I blame Jermyn Street Theatre. I was early for a show there recently (review job) and the doors weren’t open. So I retreated to the warmth of Waterstones round the corner in Piccadilly. There, I spotted a new, very appealing brand line from Penguin – Little Cloth Bound Classics. I chuckled as I browsed. Penguin famously pioneered pocket sized paperback books in the 1930s  in order to make reading more affordable and portable. Has it now gone full circle?

Naturally I bought one. And chuckled again. The Cossacks dates from 1863. It was styled as a short story and Penguin has previously presented it in a fat volume with other stories. Well “short” is a misnomer and I’d defy anyone to read it one sitting. In this edition it runs to 261 pages. I suppose by then Tolstoy had already written his “loose baggy monster”, as Henry James called War and Peace  which was published eight years earlier. Once you’ve written a novel of nearly 600k words your concept of “short” is bound to have shifted a bit.

Dmitry Andreich Olenin is a wealthy aristocrat who has tired of the shallowness of Moscow life. He therefore goes as an officer cadet to the Caucasus to assist the Cossacks in their war against the Chechens. There he meets a girl named Maryana and is very taken with her beauty, naturalness and verve but she’s committed to marry a local boy. There is no happy ending for any of them.

Tolstoy is very good at evoking life in the remote Caucasus – at times it reads like notes for a TV documentary. These people live in what translator David McDuff gives as “settlements” as opposed to villages although they seem to have everything they need such as guns, horses and material to make new clothes for festival days. They hunt a lot in woodland which seems to be rich with game and make their own very potent wine chikhir from their abundant vineyards.  Olenin is billeted with one of the families and we see most of this from his point of view. It is exotically attractive to him and remote, in every sense, from Moscow.

Tolstoy has based much of this – the picture he paints of the scenery is good too – on his own experience of serving in the Crimea. He subtitles it “a Caucasus tale of 1852”. There’s a great deal of drinking, shooting and wistfulness.
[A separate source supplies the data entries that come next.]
-- ==== Sys2Proof/Machine/Core.lean ====
section
/-! DEFINITION. The machine behind the host's interface. -/

def Sys2Proof.core : Host.Core :=
  { State := Sys2Proof.Machine.State, Fault := Sys2Proof.Machine.Fault,
    Refusal := Sys2Proof.Machine.Refusal, step := Sys2Proof.Machine.step,
    reset := Sys2Proof.Machine.State.reset }
end

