@[simp] theorem State.writeNoBorrow_dt (s : State) (x : Reg) (raw : Int) :
    (s.writeNoBorrow x raw).dt = s.dt := rfl

@[simp] theorem State.writeNoBorrow_st (s : State) (x : Reg) (raw : Int) :
    (s.writeNoBorrow x raw).st = s.st := rfl

@[simp] theorem State.writeNoBorrow_status (s : State) (x : Reg) (raw : Int) :
    (s.writeNoBorrow x raw).status = s.status := rfl

@[simp] theorem State.writeNoBorrow_env (s : State) (x : Reg) (raw : Int) :
    (s.writeNoBorrow x raw).env = s.env := rfl

@[simp] theorem State.writeNoBorrow_drawDone (s : State) (x : Reg) (raw : Int) :
    (s.writeNoBorrow x raw).drawDone = s.drawDone := rfl

/-! ## writeCollision -/

@[simp] theorem State.writeCollision_pc (s : State) :
    (s.writeCollision).pc = s.pc := rfl

@[simp] theorem State.writeCollision_i (s : State) :
    (s.writeCollision).i = s.i := rfl

@[simp] theorem State.writeCollision_sp (s : State) :
    (s.writeCollision).sp = s.sp := rfl

@[simp] theorem State.writeCollision_stack (s : State) :
    (s.writeCollision).stack = s.stack := rfl

@[simp] theorem State.writeCollision_mem (s : State) :
    (s.writeCollision).mem = s.mem := rfl

@[simp] theorem State.writeCollision_fb (s : State) :
    (s.writeCollision).fb = s.fb := rfl

@[simp] theorem State.writeCollision_collision (s : State) :
    (s.writeCollision).collision = s.collision := rfl

@[simp] theorem State.writeCollision_dt (s : State) :
    (s.writeCollision).dt = s.dt := rfl

@[simp] theorem State.writeCollision_st (s : State) :
    (s.writeCollision).st = s.st := rfl

@[simp] theorem State.writeCollision_status (s : State) :
    (s.writeCollision).status = s.status := rfl

@[simp] theorem State.writeCollision_env (s : State) :
    (s.writeCollision).env = s.env := rfl

@[simp] theorem State.writeCollision_drawDone (s : State) :
    (s.writeCollision).drawDone = s.drawDone := rfl

/-! ## push -/

@[simp] theorem State.push_v (s : State) (w : Word) :
    (s.push w).v = s.v := by unfold State.push; split <;> rfl

@[simp] theorem State.push_ovf (s : State) (w : Word) :
    (s.push w).ovf = s.ovf := by unfold State.push; split <;> rfl

@[simp] theorem State.push_pc (s : State) (w : Word) :
    (s.push w).pc = s.pc := by unfold State.push; split <;> rfl

@[simp] theorem State.push_i (s : State) (w : Word) :
    (s.push w).i = s.i := by unfold State.push; split <;> rfl

@[simp] theorem State.push_mem (s : State) (w : Word) :
    (s.push w).mem = s.mem := by unfold State.push; split <;> rfl

@[simp] theorem State.push_fb (s : State) (w : Word) :
    (s.push w).fb = s.fb := by unfold State.push; split <;> rfl

@[simp] theorem State.push_collision (s : State) (w : Word) :
    (s.push w).collision = s.collision := by unfold State.push; split <;> rfl

@[simp] theorem State.push_dt (s : State) (w : Word) :
    (s.push w).dt = s.dt := by unfold State.push; split <;> rfl

@[simp] theorem State.push_st (s : State) (w : Word) :
    (s.push w).st = s.st := by unfold State.push; split <;> rfl

@[simp] theorem State.push_status (s : State) (w : Word) :
    (s.push w).status = s.status := by unfold State.push; split <;> rfl

@[simp] theorem State.push_env (s : State) (w : Word) :
    (s.push w).env = s.env := by unfold State.push; split <;> rfl

@[simp] theorem State.push_drawDone (s : State) (w : Word) :
    (s.push w).drawDone = s.drawDone := by unfold State.push; split <;> rfl

@[simp] theorem State.push_reg (s : State) (w : Word) (r : Reg) :
    (s.push w).reg r = s.reg r := by unfold State.push; split <;> rfl

/-! ## skipIf -/

@[simp] theorem State.skipIf_v (s : State) (c : Bool) :
    (s.skipIf c).v = s.v := rfl

@[simp] theorem State.skipIf_ovf (s : State) (c : Bool) :
    (s.skipIf c).ovf = s.ovf := rfl

@[simp] theorem State.skipIf_pc (s : State) (c : Bool) :
    (s.skipIf c).pc = if c then s.pc + 2 else s.pc := rfl

@[simp] theorem State.skipIf_i (s : State) (c : Bool) :
    (s.skipIf c).i = s.i := rfl

@[simp] theorem State.skipIf_sp (s : State) (c : Bool) :
    (s.skipIf c).sp = s.sp := rfl

@[simp] theorem State.skipIf_stack (s : State) (c : Bool) :
    (s.skipIf c).stack = s.stack := rfl

@[simp] theorem State.skipIf_mem (s : State) (c : Bool) :
    (s.skipIf c).mem = s.mem := rfl

@[simp] theorem State.skipIf_fb (s : State) (c : Bool) :
    (s.skipIf c).fb = s.fb := rfl

@[simp] theorem State.skipIf_collision (s : State) (c : Bool) :
    (s.skipIf c).collision = s.collision := rfl

@[simp] theorem State.skipIf_dt (s : State) (c : Bool) :
    (s.skipIf c).dt = s.dt := rfl

@[simp] theorem State.skipIf_st (s : State) (c : Bool) :
    (s.skipIf c).st = s.st := rfl

@[simp] theorem State.skipIf_status (s : State) (c : Bool) :
    (s.skipIf c).status = s.status := rfl

@[simp] theorem State.skipIf_env (s : State) (c : Bool) :
    (s.skipIf c).env = s.env := rfl

@[simp] theorem State.skipIf_drawDone (s : State) (c : Bool) :
    (s.skipIf c).drawDone = s.drawDone := rfl

@[simp] theorem State.skipIf_reg (s : State) (c : Bool) (r : Reg) :
    (s.skipIf c).reg r = s.reg r := rfl

/-! ## acceptKey -/

@[simp] theorem State.acceptKey_i (s : State) (x : Reg) (k : Option Nibble) :
    (s.acceptKey x k).i = s.i := by cases k <;> rfl

@[simp] theorem State.acceptKey_sp (s : State) (x : Reg) (k : Option Nibble) :
    (s.acceptKey x k).sp = s.sp := by cases k <;> rfl

@[simp] theorem State.acceptKey_stack (s : State) (x : Reg) (k : Option Nibble) :
    (s.acceptKey x k).stack = s.stack := by cases k <;> rfl

@[simp] theorem State.acceptKey_mem (s : State) (x : Reg) (k : Option Nibble) :
    (s.acceptKey x k).mem = s.mem := by cases k <;> rfl

@[simp] theorem State.acceptKey_fb (s : State) (x : Reg) (k : Option Nibble) :
    (s.acceptKey x k).fb = s.fb := by cases k <;> rfl

@[simp] theorem State.acceptKey_collision (s : State) (x : Reg) (k : Option Nibble) :
    (s.acceptKey x k).collision = s.collision := by cases k <;> rfl

@[simp] theorem State.acceptKey_dt (s : State) (x : Reg) (k : Option Nibble) :
    (s.acceptKey x k).dt = s.dt := by cases k <;> rfl

@[simp] theorem State.acceptKey_st (s : State) (x : Reg) (k : Option Nibble) :
    (s.acceptKey x k).st = s.st := by cases k <;> rfl

@[simp] theorem State.acceptKey_status (s : State) (x : Reg) (k : Option Nibble) :
    (s.acceptKey x k).status = s.status := by cases k <;> rfl

@[simp] theorem State.acceptKey_env (s : State) (x : Reg) (k : Option Nibble) :
    (s.acceptKey x k).env = s.env := by cases k <;> rfl

@[simp] theorem State.acceptKey_drawDone (s : State) (x : Reg) (k : Option Nibble) :
    (s.acceptKey x k).drawDone = s.drawDone := by cases k <;> rfl

/-! ## loadRegsFrom -/

@[simp] theorem State.loadRegsFrom_pc (s : State) (a n : Nat) :
    (s.loadRegsFrom a n).pc = s.pc := by
  induction n with
  | zero => rfl
  | succ k ih => simpa [State.loadRegsFrom] using ih

@[simp] theorem State.loadRegsFrom_i (s : State) (a n : Nat) :
    (s.loadRegsFrom a n).i = s.i := by
  induction n with
  | zero => rfl
  | succ k ih => simpa [State.loadRegsFrom] using ih

@[simp] theorem State.loadRegsFrom_sp (s : State) (a n : Nat) :
    (s.loadRegsFrom a n).sp = s.sp := by
  induction n with
  | zero => rfl
  | succ k ih => simpa [State.loadRegsFrom] using ih

@[simp] theorem State.loadRegsFrom_stack (s : State) (a n : Nat) :
    (s.loadRegsFrom a n).stack = s.stack := by
  induction n with
  | zero => rfl
  | succ k ih => simpa [State.loadRegsFrom] using ih

@[simp] theorem State.loadRegsFrom_mem (s : State) (a n : Nat) :
    (s.loadRegsFrom a n).mem = s.mem := by
  induction n with
  | zero => rfl
  | succ k ih => simpa [State.loadRegsFrom] using ih

@[simp] theorem State.loadRegsFrom_fb (s : State) (a n : Nat) :
    (s.loadRegsFrom a n).fb = s.fb := by
  induction n with
  | zero => rfl
  | succ k ih => simpa [State.loadRegsFrom] using ih

@[simp] theorem State.loadRegsFrom_collision (s : State) (a n : Nat) :
    (s.loadRegsFrom a n).collision = s.collision := by
  induction n with
  | zero => rfl
  | succ k ih => simpa [State.loadRegsFrom] using ih

@[simp] theorem State.loadRegsFrom_dt (s : State) (a n : Nat) :
    (s.loadRegsFrom a n).dt = s.dt := by
  induction n with
  | zero => rfl
  | succ k ih => simpa [State.loadRegsFrom] using ih

@[simp] theorem State.loadRegsFrom_st (s : State) (a n : Nat) :
    (s.loadRegsFrom a n).st = s.st := by
  induction n with
  | zero => rfl
  | succ k ih => simpa [State.loadRegsFrom] using ih

@[simp] theorem State.loadRegsFrom_status (s : State) (a n : Nat) :
    (s.loadRegsFrom a n).status = s.status := by
  induction n with
  | zero => rfl
  | succ k ih => simpa [State.loadRegsFrom] using ih

@[simp] theorem State.loadRegsFrom_env (s : State) (a n : Nat) :
    (s.loadRegsFrom a n).env = s.env := by
  induction n with
  | zero => rfl
  | succ k ih => simpa [State.loadRegsFrom] using ih

@[simp] theorem State.loadRegsFrom_drawDone (s : State) (a n : Nat) :
    (s.loadRegsFrom a n).drawDone = s.drawDone := by
  induction n with
  | zero => rfl
  | succ k ih => simpa [State.loadRegsFrom] using ih

end Sys2Proof.Machine
end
Of course I have read Tolstoy before although I much prefer Anna Karenina, which I have enjoyed five or six times, to the Loose Baggy Monster.  Written in the 1870s when Tolstoy was a mature man in his fifties Anna Karenina is much more measured and grown up than War and Peace which was published two decades earlier. It’s half the length too.  I didn’t, however, know much about his “short” fiction which I shall now explore further.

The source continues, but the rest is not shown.